Tests in `src/.../mod tests` opt back out via an inner `#![allow(...)]` where the lint conflicts with idiomatic test code (e.g. `assert_eq!`). Integration tests under [`tests/`](tests/) are a separate crate and unaffected by these lints.

## Usage

```rust
use matrix256::v1;

fn main() -> std::io::Result<()> {
    let digest = v1::fingerprint("/media/user/DISC")?;
    println!("{digest}");
    Ok(())
}
```

The crate exposes nothing at the top level. Future algorithm versions will be added as sibling submodules (`v2`, …) so callers always address an explicit version.

## Conformance

The Tier-1 conformance test is the synthetic fixture suite at [`tests/conformance.rs`](tests/conformance.rs). Each fixture is a `#[test]` function: it constructs the fixture in a temporary directory, runs `v1::fingerprint`, and asserts the produced digest matches the canonical value from the spec repo's [`conformance_fixtures.json`](https://github.com/shitwolfymakes/matrix256/blob/main/conformance_fixtures.json) (human-readable companion: [`CONFORMANCE_FIXTURES.md`](https://github.com/shitwolfymakes/matrix256/blob/main/CONFORMANCE_FIXTURES.md)). The expected digests are inlined as constants so the test suite has no external data dependency and no JSON parser is needed.

```
cargo test                                  # all fixtures
cargo test --test conformance fixture_05    # one fixture
```

Platform-incompatible fixtures (e.g. case-sensitive sort on a case-insensitive filesystem, surrogate-escape paths off Linux) are reported as no-op passes with an `eprintln!` skip note — Cargo's test framework has no distinct "skip" status.

If the spec repo regenerates its fixtures, the inlined expected-digest constants in `tests/conformance.rs` must be re-synced from `conformance_fixtures.json`.

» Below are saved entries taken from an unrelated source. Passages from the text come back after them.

-- ==== Sys2Proof/Machine/Tiles.lean ====
section
/-! DEFINITION. The tile hierarchy: descriptors, acceptance and splitting, what the leaves compute, completion, TSUB and TWAIT
(spec/12 R299–R307, spec/06 R132–R136, spec/20 R368, spec/22 R385–R387). -/

namespace Sys2Proof.Machine

/-! ### Descriptors (R134) -/

/-- A tile descriptor. -/
structure TDesc where
  base  : Word
  efmt  : Nat
  pt    : Nat
  ms    : Bool
  func  : Nat
  sizes : List Nat
  strs  : List Int
  guard : Word
  aux   : Word
  bad   : Bool
  deriving DecidableEq, Repr

/-- The descriptor of 64 bytes; `bad` says that it breaks R134 (0x019). With MS = 1 and EFMT 0x40 AUX would have two meanings, and R134 says
neither which holds nor that the pair is refused: the model refuses it (DESIGN CHOICE, log 61). -/
def TDesc.ofNat (x : Nat) : TDesc :=
  let efmt := bits x 71 64
  let ms := x.testBit 82
  let sizes := (List.range 4).map fun k => bits x (128 + 32 * k + 31) (128 + 32 * k)
  let aux := bits x 511 448
  { base := BitVec.ofNat 64 x
    efmt := efmt
    pt := bits x 78 72
    ms := ms
    func := bits x 95 88
    sizes := sizes
    strs := (List.range 4).map fun k => sInt 32 (x >>> (256 + 32 * k))
    guard := BitVec.ofNat 64 (x >>> 384)
    aux := BitVec.ofNat 64 aux
    bad := x.testBit 79 || bits x 87 83 != 0 || bits x 127 96 != 0 || (Efmt.ofCode efmt).isNone || sizes.contains 0 ||
      ((List.range 4).any fun k => decide (bits x 81 80 < k) && sizes.getD k 1 != 1) ||
      (aux != 0 && !ms && efmt != 0x40) || (ms && efmt == 0x40) }

def TDesc.size (d : TDesc) (k : Nat) : Nat := d.sizes.getD k 1
def TDesc.fmt (d : TDesc) : Efmt := (Efmt.ofCode d.efmt).getD (.int 8 true)
/-- Bytes of an element. -/
def TDesc.esize (d : TDesc) : Nat := d.fmt.width / 8
/-- Offset of an element, in elements. -/
def TDesc.offset (d : TDesc) (i : List Nat) : Int := strideSum i d.strs
/-- Address of an element, or its weight number. -/
def TDesc.at_ (d : TDesc) (i : List Nat) : Word :=
  if d.efmt = 0x40 then d.base + toWord (d.offset i) else d.base + toWord (d.offset i * d.esize)
/-- Linear index of an element (dimension 0 innermost). -/
def TDesc.linear (d : TDesc) (i : List Nat) : Nat :=
  i.getD 0 0 + d.size 0 * (i.getD 1 0 + d.size 1 * (i.getD 2 0 + d.size 2 * i.getD 3 0))

/-- A box: first index and size of each dimension, dimension 0 first. -/
abbrev Box := List (Nat × Nat)

/-- The indices of a box in linear order. -/
def boxIdx : Box → List (List Nat)
  | [] => [[]]
  | (lo, n) :: r => (boxIdx r).flatMap fun t => (List.range n).map fun i => (lo + i) :: t

def TDesc.box (d : TDesc) : Box := d.sizes.map fun n => (0, n)

/-- Lowest address of the elements and the bytes they span. -/
def TDesc.span (d : TDesc) : Nat × Nat :=
  let dims := d.sizes.zip (d.strs.map (· * (d.esize : Int)))
  (addrPlus d.base.toNat (nestMin dims), (nestMax dims - nestMin dims).toNat + d.esize)

/-- Two byte ranges, each a first address and a length, share a byte. -/
def rangesMeet (x y : Nat × Nat) : Bool := decide (x.1 < y.1 + y.2) && decide (y.1 < x.1 + x.2)

/-- An input, with the trellis record its AUX names if it is trellis-coded. -/
abbrev TileIn := TDesc × Option TRec

/-- The storage that an access of `n` bytes at `ea` reaches, by whatever address, with what a view decodes there: physical address and
length of each piece. -/
def storageOf (s : State) (w : Who) (need : Need) (ea : Word) (n : Nat) : List (Nat × Nat) :=
  (touchOf ea.toNat n).flatMap fun a =>
    let k := min (ea.toNat + n) (4096 * (a.toNat / 4096 + 1)) - a.toNat
    match (translate w need a).run s with
    | .ok x _ =>
      match placeOf s w x.pa with
      | .view off _ =>
        (viewBase + off, k) :: (List.range k).flatMap fun i =>
          (viewRegions s (off + i) 1).flatMap fun e => e.2.sources (off + i - e.2.voff)
      | pl => [(pl.pa, k)]
    | .error _ _ => []

/-- Something the input is made of lies in the storage `out`: its elements, its scale bytes, or the stream and scale bytes of the
weights it names (R269). -/
def TileIn.touches (s : State) (w : Who) (out : List (Nat × Nat)) (d : TileIn) : Bool :=
  let hit (a n : Nat) : Bool := (storageOf s w .load (BitVec.ofNat 64 a) n).any fun q => out.any (rangesMeet q)
  match d.2 with
  | some t =>
    let st := t.streamBytes 0 t.nblk
    (hit st.1 (st.2 - st.1) || hit t.scl t.nblk) &&
      (((boxIdx d.1.box).map fun i => (d.1.at_ i).toNat / t.tr.B).dedup.any fun k =>
        let b := t.streamBytes k (k + 1)
        hit b.1 (b.2 - b.1) || hit (t.scl + k) 1)
  | none =>
    d.1.ms && hit d.1.aux.toNat (d.1.size 1 * d.1.size 2 * d.1.size 3 * ceilDiv (d.1.size 0) 32) ||
      hit d.1.span.1 d.1.span.2 && (boxIdx d.1.box).any fun i => hit (d.1.at_ i).toNat d.1.esize

/-- An output of `n` bytes at `ea` overlaps one of some inputs (R303). -/
def overlapsIn (s : State) (w : Who) (ins : List TileIn) (ea : Word) (n : Nat) : Bool :=
  let out := storageOf s w .store ea n
  ins.any (TileIn.touches s w out)

/-! ### The instructions' operands (R133 Table 11, R304) -/

/-- Words that name descriptors, as places 1 to 3. -/
def tileDescs (top : Nat) (t : TileWord) : List Word :=
  let opt (w : Word) : List Word := if w = 0 then [] else [w]
  match top with
  | 0x02 => t.w1 :: opt t.w2 ++ [t.w3]
  | 0x03 | 0x05 | 0x08 | 0x0C | 0x0D => [t.w1, t.w2]
  | 0x06 => [t.w1, t.w2] ++ opt t.w3
  | 0x0E => []
  | _ => [t.w1, t.w2, t.w3]

/-- Place of the output descriptor in that list. -/
def tileOut (top : Nat) (ds : List TDesc) : Nat :=
  match top with
  | 0x02 => ds.length - 1
  | 0x03 | 0x05 | 0x06 | 0x08 | 0x0C | 0x0D => 1
  | _ => 2

def tdesc (ds : List TDesc) (k : Nat) : TDesc := ds.getD k (TDesc.ofNat 0)

/-- The sorted TOPs, whose dimension 0 is never split. -/
def isSorted (top : Nat) : Bool := top == 0x06 || top == 0x07 || top == 0x08 || top == 0x09

/-- FEAT bits a TOP needs (R304 Table 7): MATRIX, SORTNET. -/
def tileNeed (top : Nat) : Nat := if top = 0x01 ∨ top = 0x04 then 8 else if isSorted top then 2 else 0

/-- Formats a value of the source may be converted to by TCOPY and TEWISE (R304). -/
def convAllowed (s d : TDesc) : Bool :=
  if s.efmt = 13 then d.efmt == 10 || d.efmt == 11 || d.efmt == 12 || d.efmt == 13 else d.efmt != 0x40

def sameDims (ks : List Nat) (x y : TDesc) : Bool := ks.all fun k => x.size k == y.size k
def onesAbove (n : Nat) (d : TDesc) : Bool := (List.range 4).all fun k => decide (k < n) || d.size k == 1

/-- Output formats of TMMA and TCONV by operand class. -/
def macOut (cls : OpClass) (e : Nat) : Bool :=
  match cls with
  | .int8 => e == 5
  | _ => e == 11 || e == 9 || e == 10

def classesOk (a b o : TDesc) : Bool :=
  match opClass a.efmt, opClass b.efmt with
  | some x, some y => x == y && macOut x o.efmt
  | _, _ => false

## See also (in the [spec repo](https://github.com/shitwolfymakes/matrix256))

- `SPEC.md` — normative algorithm
- `RATIONALE.md` — design rationale
- `IMPLEMENTERS.md` — practical guidance (encoding, mount handling, bridge discs)
- `CORPUS.md` — known-good digests across real discs
- `CONFORMANCE_FIXTURES.md` / `conformance_fixtures.json` — Tier-1 synthetic fixture suite

## License

Licensed under the Apache License, Version 2.0. See [`LICENSE`](LICENSE) for the full text. Apache 2.0 grants an explicit patent license from contributors to users and includes a patent retaliation clause that terminates those grants for any party that initiates patent litigation alleging the work infringes their patents.